• _Exercise directions_
Copy out each line in the listing below where the word "readingAtReset" appears.
++++++++++++++++++++
/-! ### After reset -/

def MeasFlags.none : MeasFlags := ⟨false, false, false, false⟩

def LineRoles.none : LineRoles := ⟨Option.none, Option.none⟩

/-- R8, R14, R16, R18, R19, R20, R12. -/
def Link.afterReset : Link :=
  { release := none, ask := none, claim := none, touch := none, pair := none
    beacon := false, status := false, result := false, onLine := none, seq := 0, fails := 0
    cutOff := false, linkDown := none, join := .closed, beaconDue := none, idleFrom := 0 }

/-- R38. -/
def View.afterReset : View := { peers := [], rests := ⟨none, none, none, none⟩ }

/-- R40. -/
def Resv.afterReset : Resv :=
  { heldBox := none, heldLines := LineRoles.none, claim := none, blockedSince := none
    recheckDue := none, ask := none, asks := [], yieldDue := false, yieldAtClose := false, shadows := []
    waiting := none }

/-- R87. -/
def Work.afterReset : Work := { list := [], touch := none, waiting := false }

/-- R108. -/
def Pairing.afterReset : Pairing := { rdv := none, notes := [] }

/-- R109, R129: STOP sent, the axes and Z as they are read. -/
def Motion.afterReset (r : CarriageReading) : Motion :=
  { axis := .stopping, ax := ⟨r.x.pos, r.x.inPosition, r.x.fault, true⟩
    ay := ⟨r.y.pos, r.y.inPosition, r.y.fault, true⟩
    outX := .stop, outY := .stop, move := none, stopFrom := none, permitted := none, faultSeen := false
    zState := if r.z = 0 then .raised else .lifting
    z := r.z, handed := none, descent := none, filter := 0, lostReported := false, nextSample := 0
    latch := false, park := false, liftWanted := false }

/-- R141, R163: the reset discharge, ending at `due`. -/
def Meas.afterReset (due : Time) : Meas :=
  { state := .discharging, owner := none, latched := none, k := none, range := none, tried := []
    zero := none, attempt := 0, sampleA := none, sampleB := none, sum := 0, taken := 0
    saturated := false, flags := MeasFlags.none, computed := none, discharge := some ⟨.reset, due⟩
    stimulus := none, forceSw := none, retSw := none, senseSw := none, localIn := false
    dischargeOn := true, sampleDue := 0, timingFrom := 0, counted := false, breakAtEnd := false }

/-- R177. -/
def Results.afterReset : Results := { queue := [], refusals := [], overflow := 0, last := none }

/-- R178, with the reset source, what is in progress of the reset, and the strap values last read. -/
def Ctl.afterReset (source : ResetSource) (resetHold : Option ResetHold) (number : Station) (side : Side)
    (ended : Time) : Ctl :=
  { mode := .starting, reason := .noReason, axisFaulted := false, source, number, side, config := none
    judgement := .pending, startPos := none, dupRecorded := false, cutRecorded := false
    resetHold, resetEnded := ended }

/-- Every block at its after-reset values (R181). -/
def Fc4.afterReset (now : Time) (reading : CarriageReading) (ctl : Ctl) : Fc4 :=
  { now, link := .afterReset, view := .afterReset, resv := .afterReset, work := .afterReset
    pair := .afterReset, motion := .afterReset reading, heights := [], meas := .afterReset (now + us 1000)
    results := .afterReset, ctl }

/-- What the carriage shows in `State.reset`; DESIGN CHOICE, log 5, unsafe. -/
def readingAtReset : CarriageReading := ⟨⟨0, true, false⟩, ⟨0, true, false⟩, 0⟩

/-- The machine right after the supply has risen: every block at its after-reset values (R181), the
power-on reset still in progress because the supply has not settled (log 4), no row waiting. -/
def State.reset : State :=
  { pending := []
    part := .afterReset 0 readingAtReset (.afterReset .powerOn (some ⟨true, false, true⟩) 0 .top 0) }

end Sys2Proof.Machine
end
++++++++++++++++++++
• _Answer to the exercise_
def readingAtReset : CarriageReading := ⟨⟨0, true, false⟩, ⟨0, true, false⟩, 0⟩
    part := .afterReset 0 readingAtReset (.afterReset .powerOn (some ⟨true, false, true⟩) 0 .top 0) }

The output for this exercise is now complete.